Published September 20, 2023
Robert Bies, PharmD, PhD, professor, Department of Pharmaceutical Sciences, has been appointed associate dean for Graduate Education, effective September 1.
In this newly established role, Bies will bring leadership to the PhD programming at the University at Buffalo (UB) School of Pharmacy and Pharmaceutical Sciences (SPPS). His primary responsibility will be growing our PhD programming and associated areas involving recruitment, budgeting and governance.
Bies will oversee all aspects of our on-site graduate programs and will advance the impact of our on-line MS programming. He will lead the division directors of Graduate Studies in managing our Pharmaceutical Sciences PhD and MS programs, the Pharmacometrics and Personalized Pharmacotherapy and the Clinical and Translational Therapeutics MS programs and will also lead the Office for Graduate Education.
“This is a very unique time at the School of Pharmacy and Pharmaceutical Sciences with significant growth and evolution of the graduate programs encompassing the PhD in Pharmaceutical Sciences and the MS degrees in Pharmaceutical Sciences, Pharmacometrics and Personalized Pharmacotherapy and Clinical and Translational Therapeutics,” says Bies.

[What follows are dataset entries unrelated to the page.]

/-- Raise an event of class 0 with no epoch. -/
def raise0 (code handle : Nat) (data : List Byte) (s : State) : State := raiseE code 0 handle 0 data s

/-- Raise an event at most once per interval (R545): at once when no interval runs, else counted. Its later report carries the
data of the latest occurrence, or with `first` those of the first since the last report. -/
def raiseHeld (first : Bool) (len code cls handle sub epoch : Nat) (data : List Byte) (countAt countLen : Nat) (s : State) :
    State :=
  if s.hif.intervals.any (fun i => i.code == code && i.handle == handle && i.sub == sub) then
    { s with hif := { s.hif with intervals := s.hif.intervals.map fun i =>
        if i.code == code && i.handle == handle && i.sub == sub
        then { i with count := i.count + 1, epoch := epoch, gtc := s.gtc
                      data := if first ∧ i.count ≠ 0 then i.data else data } else i } }
  else
    let iv : Interval := { code := code, handle := handle, sub := sub, cls := cls, ends := s.gtc + len,
                           length := len, epoch := epoch, data := data, gtc := s.gtc, countAt := countAt, countLen := countLen }
    raiseE code cls handle epoch (if countLen = 0 then data else putAt (padTo 11 data) countAt (satBytes countLen 1))
      { s with hif := { s.hif with intervals := s.hif.intervals ++ [iv] } }

def raiseLimited (len code cls handle sub epoch : Nat) (data : List Byte) (countAt countLen : Nat) (s : State) : State :=
  raiseHeld false len code cls handle sub epoch data countAt countLen s

/-! ## Completions -/

/-- What a completion says besides the descriptor's own fields (R42). -/
structure Reply where
  status : Nat := 0
  /-- result bytes 24 to 30 -/
  result : List Byte := []
  /-- the handle, where it is not the descriptor's -/
  handle : Option Nat := none
  epoch : Nat := 0
  writeback : Bool := false
  deferred : Bool := false
  /-- the GTC, where it is not the instant of writing -/
  gtc : Option Nat := none
  deriving DecidableEq, Repr

/-- The 32 bytes of a completion, phase 0 (R42). -/
def completionBytes (d : Desc) (r : Reply) (gtc : Nat) : List Byte :=
  leBytes 8 (dCookie d) ++ leBytes 4 (r.handle.getD (dHandle d)) ++ leBytes 2 r.status ++ leBytes 2 r.epoch
    ++ leBytes 8 (r.gtc.getD gtc) ++ padTo 7 r.result
    ++ [BitVec.ofNat 8 (32 * b2n r.writeback + 16 * b2n r.deferred + d.sq % 16)]

/-- The session bound to a submission ring. -/
def sessionOn (s : State) (sq : Nat) : Option Session := s.sec.sessions.find? fun x => x.sq == sq

/-- The record of a descriptor that executes: the one kept at its fetch, else one made on the spot. -/
def startedOf (s : State) (d : Desc) : Started :=
  (s.hif.started.find? fun x => decide (x.desc = d)).getD
    { desc := d, cq := 16 + (ringOf s d.sq).bind, role := 0
      sid := if dTagLen d = 16 then (sessionOn s d.sq).map (·.sid) else none
      wrap := if dTagLen d = 16 then (sessionOn s d.sq).map (·.kWrap) else none }

/-- Descriptors of an SQ that execute or are pending, or whose completion RINGS_EN = 0 keeps back (R36, R547). -/
def sqBusy (s : State) (sq : Nat) : Bool :=
  s.hif.started.any (fun x => x.desc.sq == sq) || s.hif.deferred.any (fun x => x.st.desc.sq == sq)
    || s.hif.kept.any (fun k => u8 k.entry 31 % 16 == sq)

/-- An SQ reset ends when the last completion has been written (R36). -/
def sqResetEnd (sq : Nat) (s : State) : State :=
  if (ringOf s sq).resetting && !sqBusy s sq then
    setRing sq (fun g => { g with en := false, error := false, err := 0, head := 0, tail := 0, resetting := false, fenced := none }) s
  else s

/-- Release one reserved completion slot (R48). -/
def unreserve (cq : Nat) (s : State) : State := setRing cq (fun g => { g with reserved := g.reserved - 1 }) s

/-- Put a completion into the slot reserved for it; it is dropped and counted while the CQ is stopped in error (R48). -/
def cqEntry (cq : Nat) (e : List Byte) (now : Bool) (s : State) : State :=
  if !(ringOf s cq).en then s
  else if (ringOf s cq).error then setRing cq (fun g => { g with lost := satInc 16 g.lost }) (unreserve cq s)
  else ringProduce cq e none now (unreserve cq s)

Bies earned his PharmD from the University of Texas at Austin and University of Texas Health Science Center San Antonio in 1994 and his PhD Pharmacology degree from Georgetown University in 1998. He then went on to complete postdoctoral training at Georgetown University in the Center for Drug Development Sciences until 2000. From 2000-2009 he served as an assistant professor at the University of Pittsburgh School of Pharmacy. He went on to serve as associate professor of Medicine and Medical and Molecular Genetics at the Indiana University School of Medicine and as director of the Disease and Therapeutic Response Modeling program for the Indiana Clinical Translational Sciences Institute from 2009-2015.
In 2015 Bies joined SPPS and currently serves as a professor in the Department of Pharmaceutical Sciences. He is also a member of the UB Institute for Computational Data Science. Bies additionally serves as a project scientist at the Centre for Addiction and Mental Health, University of Toronto, is on the editorial boards for numerous scientific journals and is a member of several national scientific organizations.
His research focuses on the application of pharmacometric approaches in HIV, addiction, psychiatry, oncology, and neurology and novel methods development including machine learning approaches to model selection and optimization methods for parameter optimization in dynamic systems.
“I am delighted to have the opportunity to engage in this role,” Bies adds. “I look forward to working with my colleagues and the Dean to shepherd the graduate programs through this period of significant change.”